**EXERCISE:** Find the line containing "a command. -/" in the listing below. Repeat it exactly, along with each following line up to and including the one containing "the condition. -/".

**DATA SUPPLIED:**
BEGIN
-- ==== Sys2Proof/Tests/Slice0.lean ====
section
/-! SUPPORT. The model's own tests: small concrete states that meet the hypotheses of every statement, and single steps whose
expected results come from the spec's tables and rules. -/

namespace Sys2Proof.Tests

open Sys2Proof.Machine Sys2Proof.Obl

set_option Elab.async false

/-! ### Concrete commands -/

/-- A command slot: local buffers, argument at offset 0 and result at offset 0x1000 of the data area. -/
def cmdSlot (op argLen resLen : Nat) (args : List Byte) : List Byte :=
  leBytes 2 op ++ [3, 0] ++ leBytes 4 0xABCD ++ leBytes 8 0 ++ leBytes 4 argLen ++ leBytes 4 resLen ++ leBytes 8 0x1000 ++ padTo 96 args

/-- Bytes listed from a key on, zeros left out. -/
def listed : Nat → List Byte → Tab Byte
  | _, [] => []
  | a, b :: bs => if b = 0 then listed (a + 1) bs else (a, b) :: listed (a + 1) bs

/-- A state in which mailbox 5 waits with a command. -/
def withCmd (op resLen : Nat) (args arg : List Byte) (b : State) : State :=
  { b with mst := { b.mst with
      ready := true, mbx := [(5, { en := true, cmdProd := 1 })]
      ring := listed (areaOf 5) (cmdSlot op arg.length resLen args) ++ listed (areaOf 5 + 0x10000) arg } }

/-- A module in a mode, its rails up. -/
def inMode (k : Mode) : State := { State.reset with mst := { State.reset.mst with mode := k }, hk := { State.reset.hk with rails := true } }

/-- A command of mailbox 5 is taken and meets a condition. -/
def meets (sh : Shape) (op : Nat) (s : State) (p : Cmd → State → Bool) : Bool :=
  match taken sh op 5 s with
  | some (c, t) => p c t
  | none => false

/-- What `meets` checks: the command is taken, with the condition. -/
theorem meets_spec (sh : Shape) (op : Nat) (s : State) (p : Cmd → State → Bool) (h : meets sh op s p = true) :
    ∃ c t, taken sh op 5 s = some (c, t) ∧ p c t = true := by
  unfold meets at h
  split at h
  · exact ⟨_, _, ‹_›, h⟩
  · cases h

/-! ### The queue and the mailboxes -/

theorem wit_idle : State.reset.pending = [] ∧ State.reset.mst.mode ≠ .shuttingDown ∧ State.reset.hk.rails = false ∧ (inMode .ready).hk.rails = true := by
  decide
theorem wit_everyStep : Tab.wf 0 State.reset.mem.cells = true ∧ ∃ t, step { State.reset with pending := [.idcode] } = .next t :=
  ⟨by decide, _, rfl⟩

/-- A module with one mailbox. -/
def boxed (b : Mailbox) : State := { inMode .ready with mst := { (inMode .ready).mst with ready := true, mbx := [(5, b)] } }

theorem wit_doorbell : ((boxed { en := true, cmdProd := 65535, rspProd := 65534, rspCons := 65530 }).mbx 5).cmdProd = 65535 ∧
    (waiting (withCmd 0x0101 0 [] [] (inMode .ready)) 5).isSome = true := by decide +kernel
theorem wit_coalesce : (let s : State := { boxed { irqEn := true, coal := 1 } with host := { msix := [(16 * 5 + 12, 1)] } }
    (s.mbx 5).irqEn && decide (0 < (s.mbx 5).coal) && !s.host.detached && !natBit 0 (msixByte s (16 * (s.mbx 5).vector.getD 5 + 12))) = true := by
  decide +kernel
theorem wit_response : (State.reset.mbx 5).shadowEn = false ∧ ({ status := .ok } : Reply).res = [] := ⟨rfl, rfl⟩
theorem wit_refused : ((waiting (withCmd 0x0108 0 [] [] (inMode .ready)) 5).any (fun c => !knownOp c.op) &&
    (waiting { withCmd 0x0101 0 [] [] (inMode .ready) with mst := { (withCmd 0x0101 0 [] [] (inMode .ready)).mst with
      ring := Tab.set 0 (withCmd 0x0101 0 [] [] (inMode .ready)).mst.ring (areaOf 5 + 3) 1 } } 5).any
      (fun c => c.op == 0x0101 && decide (c.flags < 8) && leAt c.slot 3 1 != 0)) = true := by decide +kernel

/-- R319: a doorbell that would leave more than 256 commands and responses outstanding is rejected. -/
theorem test_doorbell_257 : (match exec (.mbxCmdProd 5 257) (boxed { en := true }) with
    | .next t => (t.mbx 5).dbReject && (t.mbx 5).cmdProd == 0 | _ => false) = true := by decide +kernel

/-! ### Device and telemetry commands -/

theorem wit_getInfo : meets {} 0x0101 (withCmd 0x0101 0 [] [] (inMode .ready)) (fun _ _ => true) = true := by decide +kernel
theorem wit_getStatus : meets {} 0x0102 (withCmd 0x0102 0 [] [] (inMode .ready))
    (fun _ t => !(t.hk.sensors.get {} 148).failed) = true := by decide +kernel
theorem wit_setProfile : meets { fields := [(0, 1)] } 0x0103 (withCmd 0x0103 0 [2] [] (inMode .ready))
    (fun c t => decide (c.at_ 0 1 ≤ 2) && !t.hasBundle) = true := by decide +kernel
theorem wit_setProfile_bad : meets { fields := [(0, 1)] } 0x0103 (withCmd 0x0103 0 [3] [] (inMode .ready))
    (fun c _ => decide (2 < c.at_ 0 1)) = true := by decide +kernel
theorem wit_park_running : meets {} 0x0104 (withCmd 0x0104 0 [] [] (inMode .running)) (fun _ t => t.mst.mode == .running) = true := by
  decide +kernel
theorem wit_park_ready : meets {} 0x0104 (withCmd 0x0104 0 [] [] (inMode .ready)) (fun _ t => t.mst.mode == .ready) = true := by
  decide +kernel
theorem wit_sensorsRead : meets { hasRes := true } 0x0801 (withCmd 0x0801 2496 [] [] (inMode .ready))
    (fun c _ => decide (16 * 156 ≤ c.resLen)) = true := by decide +kernel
END
**TASK OUTPUT:**
/-- A state in which mailbox 5 waits with a command. -/
def withCmd (op resLen : Nat) (args arg : List Byte) (b : State) : State :=
  { b with mst := { b.mst with
      ready := true, mbx := [(5, { en := true, cmdProd := 1 })]
      ring := listed (areaOf 5) (cmdSlot op arg.length resLen args) ++ listed (areaOf 5 + 0x10000) arg } }

/-- A module in a mode, its rails up. -/
def inMode (k : Mode) : State := { State.reset with mst := { State.reset.mst with mode := k }, hk := { State.reset.hk with rails := true } }

/-- A command of mailbox 5 is taken and meets a condition. -/
def meets (sh : Shape) (op : Nat) (s : State) (p : Cmd → State → Bool) : Bool :=
  match taken sh op 5 s with
  | some (c, t) => p c t
  | none => false

/-- What `meets` checks: the command is taken, with the condition. -/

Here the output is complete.